*** Given information ***

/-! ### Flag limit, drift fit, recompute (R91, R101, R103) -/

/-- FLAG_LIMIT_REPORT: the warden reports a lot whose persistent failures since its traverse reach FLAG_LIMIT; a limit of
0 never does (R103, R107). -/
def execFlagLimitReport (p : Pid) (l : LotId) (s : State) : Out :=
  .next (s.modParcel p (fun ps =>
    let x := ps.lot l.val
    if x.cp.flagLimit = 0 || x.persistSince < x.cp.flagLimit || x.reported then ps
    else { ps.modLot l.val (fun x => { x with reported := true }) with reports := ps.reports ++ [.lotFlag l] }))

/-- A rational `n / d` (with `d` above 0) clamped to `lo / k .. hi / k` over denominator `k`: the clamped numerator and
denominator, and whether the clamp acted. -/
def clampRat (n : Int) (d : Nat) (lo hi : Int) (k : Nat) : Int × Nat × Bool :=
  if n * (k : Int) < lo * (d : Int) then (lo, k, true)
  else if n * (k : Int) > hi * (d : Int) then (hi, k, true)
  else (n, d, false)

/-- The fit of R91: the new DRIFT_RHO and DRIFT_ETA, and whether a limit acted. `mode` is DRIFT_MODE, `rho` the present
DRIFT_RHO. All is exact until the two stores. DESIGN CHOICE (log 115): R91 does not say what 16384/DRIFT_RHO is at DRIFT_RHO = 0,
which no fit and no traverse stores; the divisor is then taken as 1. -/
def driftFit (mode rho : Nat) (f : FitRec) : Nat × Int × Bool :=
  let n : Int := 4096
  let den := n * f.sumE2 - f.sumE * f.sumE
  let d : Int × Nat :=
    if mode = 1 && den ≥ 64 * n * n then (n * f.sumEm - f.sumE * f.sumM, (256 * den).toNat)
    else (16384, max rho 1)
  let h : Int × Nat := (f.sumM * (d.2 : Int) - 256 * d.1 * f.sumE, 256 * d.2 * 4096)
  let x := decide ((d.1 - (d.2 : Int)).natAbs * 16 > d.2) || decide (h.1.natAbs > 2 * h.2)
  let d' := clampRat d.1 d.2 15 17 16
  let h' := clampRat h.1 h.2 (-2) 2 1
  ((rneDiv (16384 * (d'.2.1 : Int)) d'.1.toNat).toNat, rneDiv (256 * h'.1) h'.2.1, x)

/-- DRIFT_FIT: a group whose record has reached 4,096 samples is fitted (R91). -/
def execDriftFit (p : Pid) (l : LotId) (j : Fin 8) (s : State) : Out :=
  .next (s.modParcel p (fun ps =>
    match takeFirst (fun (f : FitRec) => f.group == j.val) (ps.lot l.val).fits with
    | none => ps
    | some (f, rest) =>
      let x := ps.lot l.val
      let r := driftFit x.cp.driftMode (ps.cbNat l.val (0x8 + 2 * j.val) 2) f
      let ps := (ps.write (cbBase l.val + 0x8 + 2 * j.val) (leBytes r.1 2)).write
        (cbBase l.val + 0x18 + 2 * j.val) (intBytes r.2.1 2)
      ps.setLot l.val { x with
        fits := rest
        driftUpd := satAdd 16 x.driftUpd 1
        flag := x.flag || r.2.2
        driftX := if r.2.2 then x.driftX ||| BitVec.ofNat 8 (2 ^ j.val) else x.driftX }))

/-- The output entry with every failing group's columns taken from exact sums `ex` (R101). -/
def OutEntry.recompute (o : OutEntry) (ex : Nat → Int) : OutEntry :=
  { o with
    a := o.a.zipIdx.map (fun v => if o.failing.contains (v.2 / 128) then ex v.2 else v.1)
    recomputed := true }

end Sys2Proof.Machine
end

*** End of Given information ***
*** Given information ***

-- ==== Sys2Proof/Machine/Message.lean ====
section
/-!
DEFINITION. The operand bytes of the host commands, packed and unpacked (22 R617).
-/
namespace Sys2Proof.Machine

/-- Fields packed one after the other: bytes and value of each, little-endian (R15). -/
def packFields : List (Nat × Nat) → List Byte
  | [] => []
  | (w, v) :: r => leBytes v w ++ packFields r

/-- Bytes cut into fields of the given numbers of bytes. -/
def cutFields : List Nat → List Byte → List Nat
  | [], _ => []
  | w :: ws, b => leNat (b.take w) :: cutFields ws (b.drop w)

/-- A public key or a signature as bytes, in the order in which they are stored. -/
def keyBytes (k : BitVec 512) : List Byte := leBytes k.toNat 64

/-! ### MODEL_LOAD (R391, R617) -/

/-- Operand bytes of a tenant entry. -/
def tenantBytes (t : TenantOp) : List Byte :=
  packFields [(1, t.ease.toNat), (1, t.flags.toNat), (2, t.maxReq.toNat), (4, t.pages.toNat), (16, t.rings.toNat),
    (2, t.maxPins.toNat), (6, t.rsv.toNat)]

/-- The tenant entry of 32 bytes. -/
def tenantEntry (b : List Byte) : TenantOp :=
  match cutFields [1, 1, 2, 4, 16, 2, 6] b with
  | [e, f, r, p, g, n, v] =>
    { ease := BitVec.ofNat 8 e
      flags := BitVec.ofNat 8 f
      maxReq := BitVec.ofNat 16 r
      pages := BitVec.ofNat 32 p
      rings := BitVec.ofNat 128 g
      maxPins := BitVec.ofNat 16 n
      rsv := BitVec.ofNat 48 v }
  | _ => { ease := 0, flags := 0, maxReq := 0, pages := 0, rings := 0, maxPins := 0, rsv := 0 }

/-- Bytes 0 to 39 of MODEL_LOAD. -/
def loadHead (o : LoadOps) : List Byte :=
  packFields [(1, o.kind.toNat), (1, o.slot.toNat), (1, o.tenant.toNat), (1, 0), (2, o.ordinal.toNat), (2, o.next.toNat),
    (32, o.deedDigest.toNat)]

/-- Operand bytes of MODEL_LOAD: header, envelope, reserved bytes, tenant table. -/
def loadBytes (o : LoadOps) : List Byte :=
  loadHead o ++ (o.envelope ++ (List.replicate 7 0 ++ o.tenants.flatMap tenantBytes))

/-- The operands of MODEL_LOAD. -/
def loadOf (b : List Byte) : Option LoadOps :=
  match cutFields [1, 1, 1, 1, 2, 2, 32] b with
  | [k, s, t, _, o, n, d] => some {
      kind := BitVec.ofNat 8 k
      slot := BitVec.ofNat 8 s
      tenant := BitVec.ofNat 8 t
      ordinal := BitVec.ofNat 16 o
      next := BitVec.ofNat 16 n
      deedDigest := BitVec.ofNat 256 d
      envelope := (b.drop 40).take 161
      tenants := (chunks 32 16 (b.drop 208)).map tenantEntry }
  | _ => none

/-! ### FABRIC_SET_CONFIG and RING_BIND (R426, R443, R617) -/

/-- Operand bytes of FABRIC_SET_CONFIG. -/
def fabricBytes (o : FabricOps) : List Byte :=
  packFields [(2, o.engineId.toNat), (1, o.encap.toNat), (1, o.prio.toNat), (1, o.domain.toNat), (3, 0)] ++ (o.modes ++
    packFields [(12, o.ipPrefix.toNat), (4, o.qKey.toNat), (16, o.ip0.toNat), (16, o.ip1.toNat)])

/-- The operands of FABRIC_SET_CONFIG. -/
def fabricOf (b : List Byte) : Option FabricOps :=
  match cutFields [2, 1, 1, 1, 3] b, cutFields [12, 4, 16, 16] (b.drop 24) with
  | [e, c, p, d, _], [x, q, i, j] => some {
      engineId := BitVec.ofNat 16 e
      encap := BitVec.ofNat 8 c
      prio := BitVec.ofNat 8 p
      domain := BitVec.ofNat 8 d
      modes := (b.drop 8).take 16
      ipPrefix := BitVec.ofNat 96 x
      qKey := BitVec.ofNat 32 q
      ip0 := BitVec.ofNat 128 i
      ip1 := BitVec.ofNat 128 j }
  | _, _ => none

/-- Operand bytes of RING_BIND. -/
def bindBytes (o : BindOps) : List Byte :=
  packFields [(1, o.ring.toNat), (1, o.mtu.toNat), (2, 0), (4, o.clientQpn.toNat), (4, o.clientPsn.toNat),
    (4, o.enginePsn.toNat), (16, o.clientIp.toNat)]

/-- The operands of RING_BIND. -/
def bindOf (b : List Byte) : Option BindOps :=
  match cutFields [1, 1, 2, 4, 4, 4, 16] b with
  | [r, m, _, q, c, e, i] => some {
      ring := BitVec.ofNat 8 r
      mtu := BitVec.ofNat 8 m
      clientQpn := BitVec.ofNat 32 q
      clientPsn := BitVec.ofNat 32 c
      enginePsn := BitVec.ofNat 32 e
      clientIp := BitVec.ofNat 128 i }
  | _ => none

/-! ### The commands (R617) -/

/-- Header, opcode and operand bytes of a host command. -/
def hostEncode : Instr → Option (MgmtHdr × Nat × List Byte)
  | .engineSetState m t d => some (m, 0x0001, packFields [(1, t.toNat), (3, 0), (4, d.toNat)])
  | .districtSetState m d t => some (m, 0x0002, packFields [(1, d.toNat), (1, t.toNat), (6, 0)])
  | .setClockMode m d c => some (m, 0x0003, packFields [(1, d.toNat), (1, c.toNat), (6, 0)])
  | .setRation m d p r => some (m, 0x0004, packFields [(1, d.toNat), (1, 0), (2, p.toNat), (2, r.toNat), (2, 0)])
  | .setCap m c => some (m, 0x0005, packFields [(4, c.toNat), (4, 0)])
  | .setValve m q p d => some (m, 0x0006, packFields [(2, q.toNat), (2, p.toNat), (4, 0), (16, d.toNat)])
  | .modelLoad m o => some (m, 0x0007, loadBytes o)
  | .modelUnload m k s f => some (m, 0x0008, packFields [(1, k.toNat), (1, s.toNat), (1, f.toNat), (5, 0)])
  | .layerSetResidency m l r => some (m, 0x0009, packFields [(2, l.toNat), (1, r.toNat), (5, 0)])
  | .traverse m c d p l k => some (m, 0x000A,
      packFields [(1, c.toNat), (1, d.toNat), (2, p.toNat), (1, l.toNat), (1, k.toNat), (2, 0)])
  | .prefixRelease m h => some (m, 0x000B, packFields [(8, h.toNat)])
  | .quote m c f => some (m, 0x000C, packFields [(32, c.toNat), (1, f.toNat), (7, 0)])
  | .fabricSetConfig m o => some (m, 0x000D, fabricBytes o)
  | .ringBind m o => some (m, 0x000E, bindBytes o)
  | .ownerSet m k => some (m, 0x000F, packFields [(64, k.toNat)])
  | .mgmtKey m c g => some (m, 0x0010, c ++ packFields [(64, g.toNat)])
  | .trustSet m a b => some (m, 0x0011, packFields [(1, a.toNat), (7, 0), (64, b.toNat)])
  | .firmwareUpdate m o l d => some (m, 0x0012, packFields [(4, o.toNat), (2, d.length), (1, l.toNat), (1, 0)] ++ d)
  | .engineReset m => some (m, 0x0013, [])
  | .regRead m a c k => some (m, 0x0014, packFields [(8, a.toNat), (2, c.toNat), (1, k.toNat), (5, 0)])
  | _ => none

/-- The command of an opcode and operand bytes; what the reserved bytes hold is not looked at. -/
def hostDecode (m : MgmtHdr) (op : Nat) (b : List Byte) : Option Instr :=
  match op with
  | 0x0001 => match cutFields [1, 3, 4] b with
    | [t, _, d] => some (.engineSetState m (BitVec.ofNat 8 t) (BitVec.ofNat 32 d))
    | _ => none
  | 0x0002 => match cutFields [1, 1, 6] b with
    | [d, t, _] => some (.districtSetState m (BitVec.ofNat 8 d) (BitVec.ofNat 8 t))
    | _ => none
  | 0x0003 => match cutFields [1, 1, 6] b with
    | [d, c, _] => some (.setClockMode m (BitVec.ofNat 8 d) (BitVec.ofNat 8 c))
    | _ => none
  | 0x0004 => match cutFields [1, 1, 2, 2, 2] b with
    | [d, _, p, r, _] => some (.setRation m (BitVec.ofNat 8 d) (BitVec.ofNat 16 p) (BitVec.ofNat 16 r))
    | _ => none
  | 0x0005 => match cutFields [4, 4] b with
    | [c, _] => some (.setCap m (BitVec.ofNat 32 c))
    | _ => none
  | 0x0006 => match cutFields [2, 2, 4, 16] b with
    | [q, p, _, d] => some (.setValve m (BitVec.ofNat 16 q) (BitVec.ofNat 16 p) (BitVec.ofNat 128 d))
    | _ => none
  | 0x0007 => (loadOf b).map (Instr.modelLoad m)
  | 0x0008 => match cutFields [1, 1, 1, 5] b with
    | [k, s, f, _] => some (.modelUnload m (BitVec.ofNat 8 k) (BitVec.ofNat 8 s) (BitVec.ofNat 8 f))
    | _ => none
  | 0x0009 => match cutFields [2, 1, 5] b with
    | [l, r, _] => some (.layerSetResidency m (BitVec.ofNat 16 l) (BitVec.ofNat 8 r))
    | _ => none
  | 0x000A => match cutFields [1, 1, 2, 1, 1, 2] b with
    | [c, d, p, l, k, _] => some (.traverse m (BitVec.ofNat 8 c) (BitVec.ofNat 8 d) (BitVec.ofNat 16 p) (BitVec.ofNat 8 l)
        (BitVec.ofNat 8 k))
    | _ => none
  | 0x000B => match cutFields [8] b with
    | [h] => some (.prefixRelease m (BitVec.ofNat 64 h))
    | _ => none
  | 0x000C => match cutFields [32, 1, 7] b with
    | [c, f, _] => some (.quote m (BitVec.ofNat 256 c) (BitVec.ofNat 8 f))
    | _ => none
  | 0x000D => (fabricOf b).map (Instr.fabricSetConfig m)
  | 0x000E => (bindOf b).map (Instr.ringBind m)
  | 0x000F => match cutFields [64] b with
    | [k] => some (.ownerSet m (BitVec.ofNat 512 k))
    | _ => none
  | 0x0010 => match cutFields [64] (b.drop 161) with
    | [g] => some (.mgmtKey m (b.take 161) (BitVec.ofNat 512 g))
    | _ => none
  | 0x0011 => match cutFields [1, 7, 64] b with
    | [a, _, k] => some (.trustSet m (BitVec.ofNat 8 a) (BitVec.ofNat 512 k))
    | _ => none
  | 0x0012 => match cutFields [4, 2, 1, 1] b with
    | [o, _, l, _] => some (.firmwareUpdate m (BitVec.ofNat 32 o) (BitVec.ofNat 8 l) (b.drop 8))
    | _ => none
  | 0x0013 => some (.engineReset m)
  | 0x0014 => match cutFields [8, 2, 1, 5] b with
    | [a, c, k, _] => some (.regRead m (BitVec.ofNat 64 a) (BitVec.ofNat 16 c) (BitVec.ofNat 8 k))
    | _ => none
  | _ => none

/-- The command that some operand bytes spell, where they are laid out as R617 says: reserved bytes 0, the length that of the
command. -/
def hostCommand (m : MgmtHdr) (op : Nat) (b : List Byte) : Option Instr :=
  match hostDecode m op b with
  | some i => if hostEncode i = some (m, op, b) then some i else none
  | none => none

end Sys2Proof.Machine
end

*** End of Given information ***

Required work
Your answer should be the lines above, from the line containing "0x000E, bindBytes o)" up to and including the line containing "packFields [(64, g.toNat)])", reproduced exactly and with nothing else.

Exercise answer
  | .ringBind m o => some (m, 0x000E, bindBytes o)
  | .ownerSet m k => some (m, 0x000F, packFields [(64, k.toNat)])
  | .mgmtKey m c g => some (m, 0x0010, c ++ packFields [(64, g.toNat)])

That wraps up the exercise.